Please verify if the following is correct: When we use the INVOKE directive, it is actually expanded to a series of PUSH instructions followed by a CALL instruction to the selected API routine. If this is correct, then if the API routine has an argument that is a pointer for example to a string, which is declared to .data section, then it would be logical to access the memory address of the string by using OFFSET directive, like in PUSH OFFSET var , right? But we write INVOKE API_Name, ADDR var ! why? (i know you maybe have already explained it but i it's not clear to me yet!) .
Also, can you tell me what is the equivalent of an OFFSET and ADDR directives? I mean when the assembler matches the OFFSET var or ADDR var what code it generates?

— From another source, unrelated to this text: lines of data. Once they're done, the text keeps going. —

-- ==== Sys2Proof/Machine/Telemetry.lean ====
section
/-!
DEFINITION. Machine/Telemetry.lean: alarms, event and journal rings, filters, performance counters, lifetime accumulators
(R523 to R549).
-/
namespace Sys2Proof.Machine

/-! ### The alarm table (R523 to R525) -/

/-- Instances of a code over the entries of a table for which p holds. -/
def alarmsOf {α : Type} (t : Table α) (code sev : Nat) (p : Nat → α → Bool) : List (Nat × Nat × Nat) :=
  (t.filter fun x => p x.1 x.2).map fun x => (code, x.1, sev)

/-- An instance with object 0. -/
def alarmIf (b : Bool) (code sev : Nat) : List (Nat × Nat × Nat) := if b then [(code, 0, sev)] else []

/-- The lane alarms, in code order (R524). -/
def State.laneAlarms (s : State) : List (Nat × Nat × Nat) :=
  let f := fun code sev (p : Lane → Bool) => alarmsOf s.lanes code sev fun _ x => p x
  f 0x0101 2 (·.los) ++ f 0x0102 2 (·.lof) ++ f 0x0103 2 (·.anf) ++ f 0x0104 2 (·.unc) ++ f 0x0105 2 (·.lais) ++
  f 0x0106 1 (·.sd) ++ f 0x0107 2 (·.tim) ++ f 0x0108 2 (·.slf) ++ f 0x0109 0 (·.rrdi) ++ f 0x010A 0 (·.anw) ++
  f 0x0110 2 fun x => x.wireTx != 0 || x.wireRx != 0

/-- The tributary alarms (R524). -/
def State.tribAlarms (s : State) : List (Nat × Nat × Nat) :=
  let f := fun code sev (p : Trib → Bool) => alarmsOf s.tribs code sev fun _ x => x.on && p x
  f 0x0201 2 (·.tais) ++ f 0x0202 2 (·.tlop) ++ f 0x0203 2 (·.tszm) ++ f 0x0204 2 (·.tuneq) ++ f 0x0205 1 (·.tplm) ++
  f 0x0206 1 (·.ttim) ++ f 0x0207 1 (·.tsd) ++ f 0x0208 0 (·.trdi) ++ f 0x0209 1 (·.tslip) ++ f 0x020A 1 (·.tdiv)

/-- The alarms of dunes, commits, selector groups and merge pairs (R524). -/
def State.coreAlarms (s : State) : List (Nat × Nat × Nat) :=
  let m := fun code sev (p : Merge → Bool) => (s.prot.merges.filter p).map fun x => (code, x.low, sev)
  alarmsOf s.sw.dunes 0x0301 3 (fun _ d => d.msr) ++ alarmsOf s.sw.dunes 0x0302 2 (fun _ d => d.msa) ++
  alarmIf s.com.lag.isSome 0x0401 2 ++ alarmIf s.com.shadowEcc 0x0402 1 ++
  alarmsOf s.prot.groups 0x0601 1 (fun _ g => g.psm) ++ alarmsOf s.prot.groups 0x0602 2 (fun _ g => g.apsl) ++
  alarmsOf s.prot.groups 0x0603 1 (fun _ g => g.psdiv) ++
  m 0x0701 2 (·.mdi) ++ m 0x0702 1 (·.mdiff) ++ m 0x0703 0 (·.mskw) ++ m 0x0704 0 (·.mpln)

/-- The timing alarms (R524). -/
def State.timingAlarms (s : State) : List (Nat × Nat × Nat) :=
  let f := fun code (p : RefIn → Bool) =>
    ((List.range 24).filter fun i => p (s.refIn i)).map fun i => (code, i, 1)
  let g := fun code (p : PpsIn → Bool) => ((List.range 2).filter fun i => p (s.ppsIn i)).map fun i => (code, i, 1)
  f 0x0801 (·.rlos) ++ f 0x0802 (·.rwf) ++ f 0x0803 (·.rfh) ++ f 0x0804 (·.rfs) ++ f 0x0805 (·.rout) ++
  f 0x0806 (·.rnl) ++ alarmIf (s.tim.state == .freerun) 0x0810 2 ++ alarmIf (s.tim.state == .oasis) 0x0811 2 ++
  alarmIf (s.tim.state == .pulled) 0x0812 2 ++ alarmIf s.tim.oxf 0x0813 2 ++ alarmIf s.tim.osns 0x0814 1 ++
  alarmIf s.tim.tode 0x0815 1 ++ alarmIf s.tim.toff 0x0816 2 ++ alarmIf s.tim.tfol 0x0817 1 ++
  alarmIf s.tim.prskw 0x0818 1 ++ g 0x0819 (·.plos) ++ g 0x081A (·.pjmp)

/-- The pairing alarms (R524). -/
def State.pairAlarms (s : State) : List (Nat × Nat × Nat) :=
  let p := s.pair
  alarmIf p.sld 0x0B01 2 ++ alarmIf p.slx 0x0B02 0 ++ alarmIf p.speer 0x0B03 2 ++ alarmIf p.cpin 0x0B04 1 ++
  alarmIf p.cloop.isSome 0x0B05 1 ++ alarmIf p.cnoh 0x0B06 3 ++ alarmIf p.cdual 0x0B07 3 ++
  alarmIf p.cstrap.isSome 0x0B08 3 ++ alarmIf p.cpair.isSome 0x0B09 1 ++ alarmIf p.faultAnn 0x0B0A 2

/-- MRAM slots whose write count has reached 9 × 10⁸ (R545). -/
def State.wornSlots (s : State) : List Nat :=
  (s.log.life.filter fun x => x.1 / 2 ^ 24 == accWear && decide (900000000 ≤ x.2)).map fun x => x.1 % 2 ^ 24

/-- The alarms of faults, the control complex and logging (R524). -/
def State.systemAlarms (s : State) : List (Nat × Nat × Nat) :=
  ((s.flt.log.reverse.filter fun r => r.isOpen && r.outcome != 0).map fun r => (0x1001, r.fseq, if r.outcome = 1 then 2 else 3)) ++
  (s.flt.uncovered.map fun r => (0x1002, r, 2)) ++ alarmIf (s.dev.jcc == .held) 0x1003 3 ++
  alarmIf s.log.jfull 0x1201 2 ++ alarmIf (!s.log.drops.isEmpty) 0x1202 0 ++ (s.wornSlots.map fun k => (0x1203, k, 1))

/-- The alarm conditions in force, in code order and then object order: code, object, severity (R524). -/
def State.conditions (s : State) : List (Nat × Nat × Nat) :=
  s.laneAlarms ++ s.tribAlarms ++ s.coreAlarms ++ s.timingAlarms ++ alarmIf s.obs.facet.dropped 0x0901 1 ++
  s.pairAlarms ++ s.systemAlarms

/-- The active instances after this boundary: an instance that stays active keeps SINCE (R523, R526). -/
def State.newAlarms (s : State) : List Alarm :=
  s.conditions.map fun (code, obj, sev) =>
    match s.log.alarms.find? fun a => a.code == code && a.obj == obj with
    | some a => { a with sev := sev }
    | none => ⟨code, obj, sev, s.clk.rsn⟩

/-- Code and object order of alarms. -/
def Alarm.before (a b : Alarm) : Bool := decide (a.code < b.code ∨ (a.code = b.code ∧ a.obj ≤ b.obj))

/-- Put a change into its place in code and object order. -/
def insertAlarm (x : Bool × Alarm) (l : List (Bool × Alarm)) : List (Bool × Alarm) :=
  match l with
  | [] => [x]
  | y :: r => if x.2.before y.2 then x :: y :: r else y :: insertAlarm x r

/-- DATA of an alarm change: LAG names the holder's generation, which is the unit's own once LAG has cleared (R200; log entry 112). -/
def State.alarmData (s : State) (code : Nat) : Nat := if code = 0x0401 then s.com.lag.getD s.com.gen else 0

/-- One event per changed instance, in code and then object order (R530, R546). -/
def State.alarmEvents (s : State) (chg : List (Bool × Alarm)) : State :=
  match chg with
  | [] => s
  | (isSet, a) :: r => (s.alarmEvent a.sev isSet true a.code a.obj (s.alarmData a.code) []).alarmEvents r

/-- The alarm table and ALARM_N at a row boundary (R523, R525). -/
def State.updateAlarms (s : State) : State :=
  let old := s.log.alarms
  let new := s.newAlarms
  let has := fun (l : List Alarm) (a : Alarm) => l.any fun b => b.code == a.code && b.obj == a.obj
  let chg := ((new.filter fun a => !has old a).map fun a => (true, a)) ++
    ((old.filter fun a => !has new a).map fun a => (false, a))
  let s := s.alarmEvents (chg.foldr insertAlarm [])
  { s with log := { s.log with
    alarms := new
    alarmLow := new.any fun a => decide (s.eff .logAlarmLevel 0 ≤ a.sev) } }

/-! ### Rings of the device -/

/-- Write one entry of n bytes into a device ring and move on; PHASE inverts at the wrap (R381). -/
def DevRing.advance (r : DevRing) : DevRing :=
  let last := r.next + 1 = 2 ^ r.log2
  { r with next := if last then 0 else r.next + 1, phase := r.phase != last, seq := r.seq + 1 }

/-- The first entry of an event (R527). -/
def Event.head (e : Event) (phase : Bool) : List Byte :=
  leBytes 4 e.eseq ++ leBytes 1 e.cls ++ leBytes 1 e.sev ++ leBytes 1 e.len ++
  leBytes 1 ((if phase then 128 else 0) + if e.isSet then 1 else 0) ++ leBytes 6 e.rsn.toNat ++ leBytes 2 e.code ++
  leBytes 8 (stampOf e.tod e.tq) ++ leBytes 4 e.obj ++ leBytes 4 e.data

/-- A continuation entry (R527). -/
def Event.more (e : Event) (phase : Bool) (pay : List Byte) : List Byte :=
  leBytes 4 e.eseq ++ [0, 0, 0] ++ leBytes 1 ((if phase then 128 else 0) + 64) ++ padTo 24 pay

/-- One entry into the event ring. -/
def State.evtEntry (s : State) (f : Bool → List Byte) : State :=
  let r := s.host.evt
  let s := s.hostWrite (r.addr + 32 * r.next) (f r.phase)
  { s with host := { s.host with evt := r.advance } }

/-- The n continuation entries of an event. -/
def State.evtMore (s : State) (e : Event) (n : Nat) (pay : List Byte) : State :=
  match n with
  | 0 => s
  | m + 1 => (s.evtEntry fun ph => e.more ph (pay.take 24)).evtMore e m (pay.drop 24)

/-- One event into the event ring (R527). -/
def State.writeEvent (s : State) (e : Event) : State :=
  let s := (s.evtEntry e.head).evtMore e (e.len - 1) e.payload
  ((s.bump .logPmEvents 0 1).perf 6 0 1)

/-- The SUMMARY event of a running summary (R533). -/
def State.foldSummary (s : State) (f : Fold) : State :=
  s.pushEvent 4 0 false f.code f.obj f.count (leBytes 8 f.first.toNat ++ leBytes 8 f.last.toNat)

/-- Running summaries are queued in the order in which they were opened as soon as the queue has room (R533). -/
def State.unfold (s : State) : State :=
  go s.log.folds s
where
  /-- Over the summaries. -/
  go (fs : List Fold) (s : State) : State :=
    match fs with
    | [] => s
    | f :: r =>
      if queued s.log.queue + 2 ≤ 4096 then go r ({ s with log := { s.log with folds := r } }.foldSummary f) else s

/-- Queued events go to the ring in order, as long as all entries of an event fit, at most n of them (R531). -/
def State.drainEvents (s : State) (n : Nat) : State :=
  match n with
  | 0 => s
  | k + 1 =>
    match s.log.queue with
    | [] => s
    | e :: r =>
      if e.len ≤ s.host.evt.room then (({ s with log := { s.log with queue := r } }).writeEvent e).drainEvents k
      else s

/-- The device writes ring entries by DMA programmed by the firmware (R375, R461, R466). -/
def State.ringsServed (s : State) : Bool := s.dev.jcc == .running && s.host.linkUp && s.host.dmaOn

/-- Queued events are written to the event ring as room exists (R531, R533); the vector is signalled (R382). -/
def execEventRingWrite (s : State) : Host.Outcome State Fault Refusal :=
  if s.ringsServed && s.host.evt.on then
    let t := (s.drainEvents s.log.queue.length).unfold
    .next (if t.host.evt.seq = s.host.evt.seq then t else t.interrupt t.host.evt.vector)
  else .next s

/-- Buffered records go to the journal ring in SEQ order while it has a free entry (R536). -/
def State.drainJournal (s : State) (q : List JRec) : State :=
  match q with
  | [] => s
  | j :: r =>
    if 1 ≤ s.host.jrn.room then
      let k := s.host.jrn
      let s := s.hostWrite (k.addr + 64 * k.next) j.bytes
      let s := { s with host := { s.host with jrn := k.advance } }
      ({ s with log := { s.log with jbuf := r } }).drainJournal r
    else s

/-- Buffered journal records move to the journal ring (R536); coalesced actions of past superframes find the records freed
(R538). -/
def execJournalRingWrite (s : State) : Host.Outcome State Fault Refusal :=
  if s.ringsServed && s.host.jrn.on then
    let t := ((s.drainJournal s.log.jbuf).jupdate).flushCoalesced
    .next (if t.host.jrn.seq = s.host.jrn.seq then t else t.interrupt t.host.jrn.vector)
  else .next s

/-- LOG.EVENT_RING (R528). -/
def eventRingBody (addr log2 vector : Nat) (_c : CmdRef) (s : State) : Reply :=
  guarded (s.ringChecks log2 vector addr 32 true ++ [(s.host.evt.on, 0x0108, 0)]) <|
    .done { s with host := { s.host with evt := { on := true, addr := addr, log2 := log2, vector := vector }, dmaOn := true } } 0
      [(0, 1, addr)]

/-- LOG.EVENT_RING (R528). -/
def execLogEventRing (e : Entry) (addr log2 vector : Nat) (s : State) : Host.Outcome State Fault Refusal :=
  serve (cmdOf (.logEventRing e addr log2 vector)) e s (eventRingBody addr log2 vector)

/-- LOG.JOURNAL_RING (R379). -/
def journalRingBody (addr log2 vector : Nat) (_c : CmdRef) (s : State) : Reply :=
  guarded (s.ringChecks log2 vector addr 64 true ++ [(s.host.jrn.on, 0x0108, 0)]) <|
    .done { s with host := { s.host with jrn := { on := true, addr := addr, log2 := log2, vector := vector }, dmaOn := true } } 0
      [(0, 1, addr)]

/-- LOG.JOURNAL_RING (R379). -/
def execLogJournalRing (e : Entry) (addr log2 vector : Nat) (s : State) : Host.Outcome State Fault Refusal :=
  serve (cmdOf (.logJournalRing e addr log2 vector)) e s (journalRingBody addr log2 vector)

/-- LOG.FILTER: the whole filter set is replaced (R535). -/
def logFilterBody (b : Buf) (count : Nat) (entries : List FilterEntry) (_c : CmdRef) (s : State) : Reply :=
  if count = 0 then .noop true
  else
    guarded [(b.len == 0, 0x0003, 0), (decide (64 < count ∨ b.len < 8 * count), 0x0004, 0)] <|
    checkItems (entries.take count) (fun f => decide (4 < f.cls ∨ 1 < f.action)) 0x0004 <|
    checkItems (entries.take count) (fun f => f.cls == 0 || f.cls == 4) 0x0005 <|
    if s.bufRead b (8 * count) then .done { s with log := { s.log with filters := entries.take count } } 0 [(0, count, 0)]
    else .refuse 0x0007 0xFFFFFFFF (s.readDetail b (8 * count))

/-- LOG.FILTER (R535). -/
def execLogFilter (e : Entry) (b : Buf) (count : Nat) (entries : List FilterEntry) (s : State) :
    Host.Outcome State Fault Refusal :=
  serve (cmdOf (.logFilter e b count entries)) e s (logFilterBody b count entries)

/-- The 16 bytes of an alarm entry (R526). -/
def Alarm.bytes (a : Alarm) : List Byte :=
  leBytes 2 a.code ++ leBytes 1 a.sev ++ leBytes 1 0 ++ leBytes 4 a.obj ++ leBytes 6 a.since.toNat ++ leBytes 2 0

/-- LOG.ALARMS: as many entries as the buffer holds; RESULT is the number of active alarms (R526). -/
def logAlarmsBody (b : Buf) (_c : CmdRef) (s : State) : Reply :=
  let bs := (s.log.alarms.take (b.len / 16)).flatMap Alarm.bytes
  guarded [(b.len == 0, 0x0003, 0), (b.len % 16 != 0, 0x0004, 0), (!s.bufWrite b b.len, 0x0007, 0x0001)] <|
    .done (s.hostWrite b.addr bs) s.log.alarms.length

/-- LOG.ALARMS (R526). -/
def execLogAlarms (e : Entry) (b : Buf) (s : State) : Host.Outcome State Fault Refusal :=
  serve (cmdOf (.logAlarms e b)) e s (logAlarmsBody b)

/-! ### Performance counters (R540 to R543) -/

/-- The event numbers of R542. -/
def perfListed (n : Nat) : Bool :=
  decide (n ≤ 8 ∨ (0x010 ≤ n ∧ n ≤ 0x019) ∨ (0x020 ≤ n ∧ n ≤ 0x027) ∨ (0x030 ≤ n ∧ n ≤ 0x033) ∨ (0x040 ≤ n ∧ n ≤ 0x04B) ∨
    (0x050 ≤ n ∧ n ≤ 0x055) ∨ (0x060 ≤ n ∧ n ≤ 0x064) ∨ (0x070 ≤ n ∧ n ≤ 0x072) ∨ (0x0B0 ≤ n ∧ n ≤ 0x18F))

/-- The occupancy events of R542. -/
def perfIsOccupancy (n : Nat) : Bool := [0x032, 0x045, 0x048, 0x054, 0x063, 0x064, 0x072].contains n

/-- An entry of PERF.PROGRAM contradicts itself (R541). -/
def PerfEntry.conflict (e : PerfEntry) : Bool :=
  (e.flags % 2 == 1 && (e.counter % 2 == 0 || e.event != 0)) || (e.threshold != 0 && !perfIsOccupancy e.event)

/-- A counter is named twice. -/
def namedTwice (l : List Nat) : Bool :=
  match l with
  | [] => false
  | x :: r => r.contains x || namedTwice r

/-- PERF.PROGRAM: the entries apply at the next row boundary, where the command completes (R389, R541). -/
def perfProgramBody (b : Buf) (count : Nat) (entries : List PerfEntry) (c : CmdRef) (s : State) : Reply :=
  if count = 0 then .noop true
  else
    let entries := entries.take count
    guarded [(b.len == 0, 0x0003, 0), (decide (192 < count ∨ b.len < 16 * count), 0x0004, 0)] <|
    checkItems entries (fun e => decide (191 < e.counter) || !perfListed e.event) 0x0004 <|
    checkItems entries PerfEntry.conflict 0x0005 <|
    guarded [(namedTwice (entries.map (·.counter)), 0x0005, 0), (!s.bufRead b (16 * count), 0x0007, s.readDetail b (16 * count))] <|
    .accept { s with
      log := { s.log with perfPend := s.log.perfPend ++ entries }
      prot := { s.prot with waits := s.prot.waits ++ [(s.clk.rsn + 1, c, 0)] } } [(0, count, 0)]

/-- PERF.PROGRAM (R541). -/
def execPerfProgram (e : Entry) (b : Buf) (count : Nat) (entries : List PerfEntry) (s : State) :
    Host.Outcome State Fault Refusal :=
  serve (cmdOf (.perfProgram e b count entries)) e s (perfProgramBody b count entries)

Does it depends from the context ?
@hutch
In the code you wrote don't we have to add the ADDR directive like in: lea eax, ADDR myvar ?
@ dedndave
OFFSET can be used in PUSH instructions also, not only in MOV. So what do you mean when you say that ADDR uses the LEA instruction, that is actually expanded to a LEA instruction internally in the assembler?
the ADDR-operator allows to addres local variables,which are relative to ebp.
QuoteLOCAL myvar:DWORD
...
invoke function,ADDR myvar
->
Quotelea eax,myvar ; whereas myvar is something like [ebp-12]
push eax
call function
Quote from: guro on April 06, 2011, 01:13:29 PMit would be logical to access the memory address of the string by using OFFSET directive, like in PUSH OFFSET var , right? But we write INVOKE API_Name, ADDR var !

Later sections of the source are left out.